■ **WHAT TO PRODUCE**:
Give the number of lines in the records that include the word "length", and nothing besides.

[Stored items]
-- ==== Sys2Proof/Machine/Arbiter.lean ====
section
/-! DEFINITION. What an Office makes of tile verdicts: canaries, the Loaded Die, promotions, comparisons, the Third Throw,
core summaries and the region verdict (05_residue_screening R183, R184, 06_duplicate_execution R194, R195, R202 to R214,
07_verdicts R219 to R226, R235). -/

namespace Sys2Proof.Machine

open Sys2Proof

def modSt (r : Nat) (f : OfficeStep → OfficeStep) (b : Block) : Block := b.modOffice r (fun o => { o with st := f o.st })
def modDice (r : Nat) (f : DiceSt → DiceSt) (b : Block) : Block := b.modOffice r (fun o => { o with dice := f o.dice })

/-- The Office of a region takes part in the step in flight: it serves, and no reload waits for the boundary (R27). -/
def Block.officeWorks (b : Block) (r : Nat) : Bool := b.officeOn r && !(b.office r).reload && b.ho.job.launched && b.ho.job.inSlot

/-- State of a core in the Board Map generation in force at the slot's launch (R192, R247). (DESIGN CHOICE, log 63.) -/
def Block.launchState (b : Block) (i : Nat) : CoreSt := ((tget b.ho.bm.published i).map (·.1)).getD (b.coreState i)
/-- Its role's tiles are neither verdicted nor sampled (R247). -/
def Block.unverdicted (b : Block) (i : Nat) : Bool := decide (b.launchState i = .unscreened)

/-! ### Messages in the cluster queues -/

/-- A core summary: it is told from a verdict message by its zero bits above 57 and its step number (R218, R219). (DESIGN CHOICE, log 62.) -/
def isSummary (step : Nat) (f : Flit) : Bool := decide (fld f.toNat 58 70 = 0) && decide (fld f.toNat 0 32 = step)

/-- The first packet of a cluster queue that a test admits, taken out. -/
def takeEvq (r c : Nat) (f : Packet → Bool) (b : Block) : Option (Packet × Block) :=
  (takeRx f ((tget (b.office r).evq c).getD [])).map (fun x => (x.1, b.modOffice r (fun o => { o with evq := tset o.evq c x.2 })))

/-! ### Promotions (R194, R195) -/

/-- A tile identifier lies in some window (R188). -/
def Block.windowOf (b : Block) (tid : Nat) : Option Nat :=
  (b.man.windows.find? (fun w => decide (w.tidLo ≤ tid) && decide (tid ≤ w.tidHi))).map (·.window)

/-- Order in which promotions are dropped: fewest remaining steps, then lower role, then lower identifier (R195). -/
def promoKey (p : Promo) : List Nat := [p.left, p.role, p.tid]

/-- The promotion that goes first. -/
def promoFirst (l : List Promo) : Option Promo :=
  l.foldl (fun (m : Option Promo) p => match m with | none => some p | some q => if keysLe (promoKey q) (promoKey p) then some q else some p) none

/-- DICE_DROP of a promotion. -/
def diceDrop (r : Nat) (b : Block) : Block :=
  postEvent evDiceDrop (unitOffice r) [] (modDice r (fun d => { d with drop := d.drop + 1 }) b)

/-- Promote a tile: a promotion held already starts its life again; a full list drops one (R194, R195). (DESIGN CHOICE, log 73.) -/
def promote (r role tid : Nat) (b : Block) : Block :=
  if (b.windowOf tid).isNone then b
  else
    let l := (b.office r).dice.promos
    let same (p : Promo) : Bool := decide (p.role = role) && decide (p.tid = tid)
    if l.any same then modDice r (fun d => { d with promos := l.map (fun p => if same p then { p with left := 4 } else p) }) b
    else
      let l := l ++ [⟨role, tid, 4⟩]
      if l.length ≤ 4096 then modDice r (fun d => { d with promos := l }) b
      else match promoFirst l with
      | some q => diceDrop r (modDice r (fun d => { d with promos := l.filter (fun p => decide (p ≠ q)) }) b)
      | none => b

/-! ### Plausibility (R183, R184) -/

/-- One canary of a core fires under its policy (R184). (DESIGN CHOICE, log 65.) -/
def canary (r i which : Nat) (b : Block) : Block :=
  let b := postEvent (evOutSpecial + which) (unitCore i) [] b
  match lnat b.ho.policy.canary which, b.roleOf i with
  | 1, some role => modSt r (fun s => { s with promoteRoles := if s.promoteRoles.contains role then s.promoteRoles else s.promoteRoles ++ [role] }) b
  | 2, some role => nameRole r role 5 (addReason r 5 b)
  | 2, none => addReason r 5 b
  | _, _ => b
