-- ==== Sys2Proof/Machine/DebugRows.lean ====
section
/-! DEFINITION. Counters, trace, export and the test access port (15_debug_and_counters, 03_system_ports R129 and R131,
13_gnonil_commands R418). -/

namespace Sys2Proof.Machine

open Sys2Proof

/-! ### Counters (R462 to R464) -/

/-- A code that a Letterbox counts (R463). -/
def counterCode (c : Nat) : Bool :=
  decide (c ≤ 0x0016) || [0x8010, 0x8011, 0x8016, 0x821A, 0x821B].contains c || (decide (0x8201 ≤ c) && decide (c ≤ 0x8206)) ||
    (decide (0x820D ≤ c) && decide (c ≤ 0x8213)) || (decide (0x821F ≤ c) && decide (c ≤ 0x8223))

/-- Core cycles of a Letterbox between two counts, at the run ratio. (DESIGN CHOICE, log 100.) -/
def Block.cyclesSince (b : Block) (i t : Nat) : Nat := ticksCyc (b.rcfg (regionOf i)) (b.now - t)

/-- Set counter n of a Letterbox to a code and zero it. The cycle counters 0x0001 and 0x0011 hold what is needed to read
the time that runs: the count of the select, and the cycles before the running span. (DESIGN CHOICE, log 102.) -/
def selectCounter (n code : Nat) (i : Nat) (b : Block) : Block :=
  b.modCore i (fun c => { c with
    scr := if code = 0x0011 then { c.scr with stickyAt := b.now } else c.scr
    ctl := { c.ctl with counters := lset c.ctl.counters n (code, if code = 1 then b.now else 0) } })

/-- COUNTER_SELECT (R462, R463). -/
def counterSelectL (l : Letter) (b : Block) : Reply :=
  let lo := l.p 0 4
  let hi := l.p 4 4
  if 2 ^ 20 ≤ lo ∨ 2 ^ 20 ≤ hi then .refuse 0x0405 0
  else if hi < lo then badParam 4
  else if 15 < l.p 8 1 then badParam 8
  else if ¬ counterCode (l.p 10 2) then badParam 10
  else .done [] (forEach (b.liveCores.filter (fun i => decide (lo ≤ i) && decide (i ≤ hi))) (selectCounter (l.p 8 1) (l.p 10 2)) b)
def execCounterSelect (ring : BitVec 6) (s : State) : Host.Outcome State Fault Refusal := act (letterRow ring.toNat 0x801 counterSelectL) s

/-- A counter's value now. (DESIGN CHOICE, log 100.) -/
def Block.counterNow (b : Block) (i : Nat) (p : Nat × Nat) : Nat :=
  if p.1 = 1 then sat 32 (b.cyclesSince i p.2)
  else if p.1 = 0x0011 ∧ (b.core i).scr.sticky then sat 32 (p.2 + b.cyclesSince i (b.core i).scr.stickyAt)
  else p.2

/-- The results of COUNTER_READ (R464). (DESIGN CHOICE, log 100.) -/
def Block.counterBytes (b : Block) (i : Nat) : List Byte :=
  let cs := (List.range 16).map (fun n => (b.core i).ctl.counters.getD n (0, 0))
  cs.flatMap (fun p => le 4 (b.counterNow i p)) ++ cs.flatMap (fun p => le 2 p.1) ++ le 8 b.now

/-- COUNTER_READ (R464). -/
def counterReadL (l : Letter) (b : Block) : Reply :=
  let i := l.p 0 4
  if ¬ b.present i ∨ ¬ (b.core i).porN then .refuse 0x0405 0 else .done (b.counterBytes i) b
def execCounterRead (ring : BitVec 6) (s : State) : Host.Outcome State Fault Refusal := act (letterRow ring.toNat 0x802 counterReadL) s

/-! ### Trace (R465, R466) -/

/-- TRACE_CONTROL (R466). (DESIGN CHOICE, log 100.) -/
def traceControlL (l : Letter) (b : Block) : Reply :=
  let w := l.p 0 8
  if fld w 10 2 = 3 then badParam 1
  else
    let b := b.modDebug (fun d => { d with
      ctrl := BitVec.ofNat 64 w
      state := if bit w 0 then 1 else 0
      trace := if bit w 48 then [] else d.trace
      trig := none
      matched := none
      post := none })
    .done (le 4 b.dbg.trace.length ++ le 4 (b.dbg.trig.getD 0xFFFFFFFF) ++ le 1 b.dbg.state) b
def execTraceControl (ring : BitVec 6) (s : State) : Host.Outcome State Fault Refusal := act (letterRow ring.toNat 0x803 traceControlL) s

■ **ANSWER TO THE PROBLEM**:
2